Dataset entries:
-- ==== Sys2Proof/Machine/Access.lean ====
section
/-!
DEFINITION. The memory accesses of a Ferry (R176 to R183, R203, R204, R235, R325, R468, R492): the segment checks, the
Tollgate, and what each target of the block address map does.
-/
namespace Sys2Proof.Machine

/-- An exception: its cause, info and info2 (R240). -/
structure Exc where
  /-- The cause. -/
  cause : Nat
  /-- Info. -/
  info : W64
  /-- Info2. -/
  info2 : W64
  deriving DecidableEq, Repr

/-- The outcome of an access. -/
inductive FRes (α : Type) where
  /-- Made. -/
  | ok (a : α)
  /-- Not made: an exception. -/
  | exc (e : Exc)
  /-- Not made yet: it waits for a port or for a held word. -/
  | wait

/-! ### Segments (R177) -/

/-- The rights an access needs. -/
inductive Right where
  /-- r. -/
  | r
  /-- w. -/
  | w
  /-- r and w: an atomic. -/
  | rw
  /-- x. -/
  | x
  deriving DecidableEq, Repr

/-- Does a segment grant a right (R176)? -/
def Seg.has (x : Seg) : Right → Bool
  | .r => x.r
  | .w => x.w
  | .rw => x.r && x.w
  | .x => x.x

/-- Checks 1 to 3 of R177 on `z` bytes at offset `o` through Sn: the block address. -/
def segCheck (c : Ctx) (n : Nat) (o : W64) (z : Nat) (k : Right) : Except Exc Nat :=
  let x := c.seg n
  let n64 := BitVec.ofNat 64 n
  if 0xFFFFFFFF < o.toNat ∨ x.limit.toNat < o.toNat + z - 1 then .error { cause := 0x06, info := o, info2 := n64 }
  else if !x.has k then .error { cause := 0x07, info := o, info2 := n64 }
  else if 2 ^ 48 ≤ x.base.toNat + o.toNat + z - 1 then .error { cause := 0x06, info := o, info2 := n64 }
  else .ok (x.base.toNat + o.toNat)

/-- The block address of an offset, as the alignment rules see it (R180): before the segment checks, it may lie anywhere. -/
def rawAddr (c : Ctx) (n : Nat) (o : W64) : Nat := ((c.seg n).base.setWidth 64 + o).toNat

/-- Cause 0x08 for an offset through Sn. -/
def misaligned (n : Nat) (o : W64) : Exc := { cause := 0x08, info := o, info2 := BitVec.ofNat 64 n }

/-! ### Who accesses -/

/-- The access identity of Ferry `f` running Berth `b` (R341, R357), at the Berth's level or as a supervisor. -/
def ferAcc (s : State) (b : BerthNo) (f : FerryNo) (asSup : Bool) : Acc :=
  let c := s.ctx b
  { sp := ferrySpan f, master := 0, north := c.north, sup := c.sup || asSup, ferry := f.val % 16, berth := b.val }

/-- The source of a register write by Berth `b` (R474). -/
def fwSrc (s : State) (b : BerthNo) : WSrc :=
  if (s.ctx b).north then .fwNorth (berthSpan b) else .fwSouth (berthSpan b)

/-! ### Targets of the address map -/

/-- Is the address the Ferry's local data? -/
def inLocal (a : Nat) : Bool := a < 0x8000

/-- Does the address lie in the Berth store? -/
def inBerthStore (a : Nat) : Bool := 0x30000000 ≤ a && a < 0x30100000

/-- Does the address lie in Span `i`'s register area? -/
def inRegs (i : SpanNo) (a : Nat) : Bool := regBase i ≤ a && a < regBase i + 0x1000000

/-- Event bit of a data access by its target (R503 class 4). -/
def targetBit (s : State) (i : SpanNo) (a : Nat) : Nat :=
  if inLocal a then 0
  else if inSecure i a then 2
  else if inAnyPontoon a then 1
  else if s.inStaging a then 3
  else if 0x20000000 ≤ a && a < 0x21000000 then 4
  else if inBerthStore a then 6
  else 5

/-- Counts the pieces of an access by target (R503). -/
def countTargets (s : State) (b : BerthNo) (a n : Nat) : State :=
  (wordsOf (n / 64 + 2) a n).foldl (fun s w => countBerth s b 4 (targetBit s (berthSpan b) w.1) 1 (some w.1)) s

/-- The exception that a failed access raises (R240). -/
def failExc : AccFail → Option Exc
  | .toll a vr => some { cause := 0x09, info := BitVec.ofNat 64 a, info2 := vr }
  | .ecc a => some { cause := 0x0A, info := BitVec.ofNat 64 a, info2 := 1 }
  | .progEcc a => some { cause := 0x0A, info := BitVec.ofNat 64 a, info2 := 4 }
  | .rerr a => some { cause := 0x0A, info := BitVec.ofNat 64 a, info2 := 3 }
  | .busy a => some { cause := 0x12, info := BitVec.ofNat 64 a, info2 := 0 }
  | .wait => none

/-- A failed access is counted among the memory incidents of its Berth (R503 class 5) and answered. -/
def failRes {α : Type} (s : State) (b : BerthNo) (f : FerryNo) (a n : Nat) (e : AccFail) : State × FRes α :=
  match e with
  | .toll w r => (countBerth s b 5 5 1 (some w), .exc { cause := 0x09, info := BitVec.ofNat 64 w, info2 := r })
  | .busy w => (countBerth s b 5 1 1 (some w), .exc { cause := 0x12, info := BitVec.ofNat 64 w, info2 := 0 })
  | .wait =>
    if heldByOther s (some b.val) a n && !(s.ferry f).lockWait then
      ((countBerth s b 5 4 1 (some a)).modFerry f fun y => { y with lockWait := true }, .wait)
    else (s, .wait)
  | e => match failExc e with
    | some x => (s, .exc x)
    | none => (s, .wait)

/-- What stops the pieces of a read behind the Tollgate: local data and the Berth store stop nothing. -/
def piecesFault (s : State) (q : Acc) (write : Bool) : List (Nat × Nat) → State × Option AccFail
  | [] => (s, none)
  | (a, n) :: t =>
    if inLocal a || inBerthStore a then piecesFault s q write t
    else
      let r := if write then writeFault s q (busyKey q) (some q.berth) a n
               else readFault s q (busyKey q) (some q.berth) a n
      match r with
      | (s, some e) => (s, some e)
      | (s, none) => piecesFault s q write t

/-- The bytes of one piece. -/
def pieceRead (s : State) (f : FerryNo) (a n : Nat) : List Byte :=
  if inLocal a then memRead (s.ferry f).localMem a n
  else if inBerthStore a then readCtx s (berthOf ((a - 0x30000000) / 0x400)) (a % 0x400) n
  else rawRead s a n

/-- Writes the bytes of one piece, checked under epoch `e`. -/
def pieceWrite (s : State) (q : Acc) (f : FerryNo) (src : Nat) (e : W32) (a : Nat) (l : List Byte) : State :=
  if inLocal a then s.modFerry f fun y => { y with localMem := memWrite y.localMem a l }
  else if inBerthStore a then writeCtx s (berthOf ((a - 0x30000000) / 0x400)) src (a % 0x400) l
  else landAs s q e a l

/-- Diverted accesses and corrected errors that an access of a Ferry meets are memory incidents of its Berth (R503 class 5). -/
def countIncidents (s : State) (b : BerthNo) (write : Bool) (a n : Nat) : State :=
  let s := (divertedIn s a n).foldl (fun s w => countBerth s b 5 2 1 (some w)) s
  (softIn s write a n).foldl (fun s w => countBerth s b 5 3 1 (some (64 * w))) s

/-- A Ferry's access is served. -/
def ferServed (s : State) (q : Acc) (b : BerthNo) (k : AKind) (a n : Nat) : State :=
  served (countIncidents s b (k == .write) a n) q (busyKey q) k a n

/-- A Ferry's access fails, or waits with its verdict (R353). -/
def ferFails {α : Type} (s : State) (q : Acc) (b : BerthNo) (f : FerryNo) (k : AKind) (a n : Nat) (e : AccFail) : State × FRes α :=
  failRes (stopped s q (busyKey q) k a n e) b f a n e

/-- A load from a secure partition sets the custody mark (R492). -/
def markCustody (s : State) (b : BerthNo) (a n : Nat) : State :=
  if (wordsOf (n / 64 + 2) a n).any (fun w => inAnySecure w.1) then s.modCtx b fun c => { c with custody := true } else s

/-- Reads `n` bytes at block address `a` for Ferry `f`, of access kind `k`. -/
def ferRead (s : State) (b : BerthNo) (f : FerryNo) (asSup : Bool) (k : AKind) (a n : Nat) : State × FRes (List Byte) :=
  let q := ferAcc s b f asSup
  match gateOnce s q (busyKey q) false k a n with
  | (s, some (w, r)) => failRes s b f a n (.toll w r)
  | (s, none) =>
    let ps := wordsOf (n / 64 + 2) a n
    match piecesFault s q false ps with
    | (s, some e) => ferFails s q b f k a n e
    | (s, none) =>
      let l := ps.flatMap fun p => pieceRead s f p.1 p.2
      let s := ferServed s q b k a n
      if k = .fetch then (s, .ok l)
      else (markCustody (countTargets s b a n) b a n, .ok l)

/-- Must a store of Ferry `f` wait for room in its write buffer: fewer than 128 of its 256 bytes are free (R270, R277)? -/
def bufferFull (s : State) (f : FerryNo) : Bool := decide (128 < postedBytes s f)

/-- Writes bytes at block address `a` for Ferry `f`. -/
def ferWrite (s : State) (b : BerthNo) (f : FerryNo) (asSup : Bool) (a : Nat) (l : List Byte) : State × FRes Unit :=
  let q := ferAcc s b f asSup
  let n := l.length
  match gateOnce s q (busyKey q) false .write a n with
  | (s, some (w, r)) => failRes s b f a n (.toll w r)
  | (s, none) =>
    let ps := wordsOf (n / 64 + 2) a n
    if bufferFull s f then ferFails s q b f .write a n .wait
    else match piecesFault s q true ps with
      | (s, some e) => ferFails s q b f .write a n e
      | (s, none) =>
        let e := checkedEpoch s q (busyKey q) .write a n
        let s := ps.foldl (fun s p => pieceWrite s q f (srcCode (fwSrc s b)) e p.1 ((l.drop (p.1 - a)).take p.2)) s
        (touchJobs (countTargets (ferServed s q b .write a n) b a n) (berthSpan b) a n, .ok ())

/-! ### Accesses through a segment -/

/-- A load of `z` bytes through Sn. Only an aligned load of 8 bytes reaches a register of the Span area, and it is a take
(R468). -/
def segLoad (s : State) (b : BerthNo) (f : FerryNo) (n : Nat) (o : W64) (z : Nat) (single : Bool) : State × FRes (List Byte) :=
  match segCheck (s.ctx b) n o z .r with
  | .error e => (s, .exc e)
  | .ok a =>
    let i := ferrySpan f
    if (wordsOf (z / 64 + 2) a z).any (fun w => inRegs i w.1) then
      if single && z == 8 && a % 8 == 0 then
        match gateCheck s (ferAcc s b f false) false .read a 8 with
        | (s, some (w, r)) => failRes s b f a 8 (.toll w r)
        | (s, none) =>
          let s := countTargets s b a 8
          match fwOffset i (a - regBase i) with
          | none => (s, .ok (zeros 8))
          | some h =>
            let r := regTake s h
            (r.1, .ok (bytesOfNat 8 r.2.1.toNat))
      else (s, .exc (misaligned n o))
    else ferRead s b f false .read a z

/-- A store of bytes through Sn. -/
def segStore (s : State) (b : BerthNo) (f : FerryNo) (n : Nat) (o : W64) (l : List Byte) (single : Bool) : State × FRes Unit :=
  match segCheck (s.ctx b) n o l.length .w with
  | .error e => (s, .exc e)
  | .ok a =>
    let i := ferrySpan f
    if (wordsOf (l.length / 64 + 2) a l.length).any (fun w => inRegs i w.1) then
      if single && l.length == 8 && a % 8 == 0 then
        match gateCheck s (ferAcc s b f false) false .write a 8 with
        | (s, some (w, r)) => failRes s b f a 8 (.toll w r)
        | (s, none) =>
          let s := countTargets s b a 8
          match fwOffset i (a - regBase i) with
          | none => (s, .ok ())
          | some h => ((regWrite s (fwSrc s b) h (BitVec.ofNat 64 (natOfBytes l)) 0xFF).1, .ok ())
      else (s, .exc (misaligned n o))
    else ferWrite s b f false a l

/-- The read half of an atomic on the aligned 8-byte word at offset `o` of Sn (R180, R181): its block address and value. The segment has to
grant `k`, and the Tollgate both r and w, of LOCK too (R343). `lock` asks for a Pontoon word (R182). -/
def atomLoad (s : State) (b : BerthNo) (f : FerryNo) (n : Nat) (o : W64) (k : Right) (lock : Bool) : State × FRes (Nat × W64) :=
  if rawAddr (s.ctx b) n o % 8 ≠ 0 then (s, .exc (misaligned n o))
  else match segCheck (s.ctx b) n o 8 k with
    | .error e => (s, .exc e)
    | .ok a =>
      if inRegs (ferrySpan f) a then (s, .exc (misaligned n o))
      else if lock && !inAnyPontoon a then (s, .exc { cause := 0x07, info := o, info2 := BitVec.ofNat 64 n })
      else match ferRead s b f false .atomic a 8 with
        | (s, .ok l) => (s, .ok (a, BitVec.ofNat 64 (natOfBytes l)))
        | (s, .exc e) => (s, .exc e)
        | (s, .wait) => (s, .wait)

/-- The write half of an atomic, whose read half has passed. -/
def atomStore (s : State) (b : BerthNo) (f : FerryNo) (a : Nat) (v : W64) : State :=
  touchJobs (pieceWrite s (ferAcc s b f false) f (srcCode (fwSrc s b)) (s.span (ferrySpan f)).epoch a (bytesOfNat 8 v.toNat))
    (berthSpan b) a 8

/-! ### Fetches (R17, R178, R235) -/

/-- Lines of the instruction buffer: 16 KiB of 64 bytes (R17). Which line a word takes is not given: that of its line address modulo 256
(log entry 93). -/
def lineOf (a : Nat) : Nat := a / 64 % 256

/-- Does Ferry `f`'s instruction buffer hold the line of address `a`? -/
def lineHit (s : State) (f : FerryNo) (a : Nat) : Bool :=
  match Table.find (s.ferry f).ibuf (lineOf a) with
  | some (t, v, _) => v && t == a / 64
  | none => false

/-- Fetches the program-store line of address `a`, which its Tollgate has passed, into Ferry `f`'s instruction buffer (R272, event 11). -/
def fillLine (s : State) (b : BerthNo) (f : FerryNo) (q : Acc) (a : Nat) : State × FRes Unit :=
  let o := a / 64 * 64
  match readFault s q (busyKey q) (some q.berth) o 64 with
  | (s, some e) => ferFails s q b f .fetch a 4 e
  | (s, none) =>
    let l := rawRead s o 64
    (countEv ((endsOut (ferServed s q b .fetch o 64) q (busyKey q) .fetch a 4).modFerry f fun y =>
      { y with ibuf := Table.put y.ibuf (lineOf a) (a / 64, true, l) }) b 11, .ok ())

/-- The fetch of the instruction at offset `pc` of S0 (R178): only what could stop it counts, since the word comes with the
command (log entry 9). A word of the program store comes through the instruction buffer. -/
def fetchCheck (s : State) (b : BerthNo) (f : FerryNo) (asSup : Bool) (pc : W32) : State × FRes Unit :=
  match segCheck (s.ctx b) 0 (pc.setWidth 64) 4 .x with
  | .error e => (s, .exc e)
  | .ok a =>
    if 0x20000000 ≤ a ∧ a < 0x21000000 then
      let q := ferAcc s b f asSup
      match gateOnce s q (busyKey q) false .fetch a 4 with
      | (s, some (w, r)) => failRes s b f a 4 (.toll w r)
      | (s, none) => if lineHit s f a then (s, .ok ()) else fillLine s b f q a
    else match ferRead s b f asSup .fetch a 4 with
      | (s, .ok _) => (s, .ok ())
      | (s, .exc e) => (s, .exc e)
      | (s, .wait) => (s, .wait)

end Sys2Proof.Machine
end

→ EXERCISE DESCRIPTION
Print the first line of the records above and each line after it, exactly, through the line with "else .ok (x.base.toNat + o.toNat)".

→ ANSWER
-- ==== Sys2Proof/Machine/Access.lean ====
section
/-!
DEFINITION. The memory accesses of a Ferry (R176 to R183, R203, R204, R235, R325, R468, R492): the segment checks, the
Tollgate, and what each target of the block address map does.
-/
namespace Sys2Proof.Machine

/-- An exception: its cause, info and info2 (R240). -/
structure Exc where
  /-- The cause. -/
  cause : Nat
  /-- Info. -/
  info : W64
  /-- Info2. -/
  info2 : W64
  deriving DecidableEq, Repr

/-- The outcome of an access. -/
inductive FRes (α : Type) where
  /-- Made. -/
  | ok (a : α)
  /-- Not made: an exception. -/
  | exc (e : Exc)
  /-- Not made yet: it waits for a port or for a held word. -/
  | wait

/-! ### Segments (R177) -/

/-- The rights an access needs. -/
inductive Right where
  /-- r. -/
  | r
  /-- w. -/
  | w
  /-- r and w: an atomic. -/
  | rw
  /-- x. -/
  | x
  deriving DecidableEq, Repr

/-- Does a segment grant a right (R176)? -/
def Seg.has (x : Seg) : Right → Bool
  | .r => x.r
  | .w => x.w
  | .rw => x.r && x.w
  | .x => x.x

/-- Checks 1 to 3 of R177 on `z` bytes at offset `o` through Sn: the block address. -/
def segCheck (c : Ctx) (n : Nat) (o : W64) (z : Nat) (k : Right) : Except Exc Nat :=
  let x := c.seg n
  let n64 := BitVec.ofNat 64 n
  if 0xFFFFFFFF < o.toNat ∨ x.limit.toNat < o.toNat + z - 1 then .error { cause := 0x06, info := o, info2 := n64 }
  else if !x.has k then .error { cause := 0x07, info := o, info2 := n64 }
  else if 2 ^ 48 ≤ x.base.toNat + o.toNat + z - 1 then .error { cause := 0x06, info := o, info2 := n64 }
  else .ok (x.base.toNat + o.toNat)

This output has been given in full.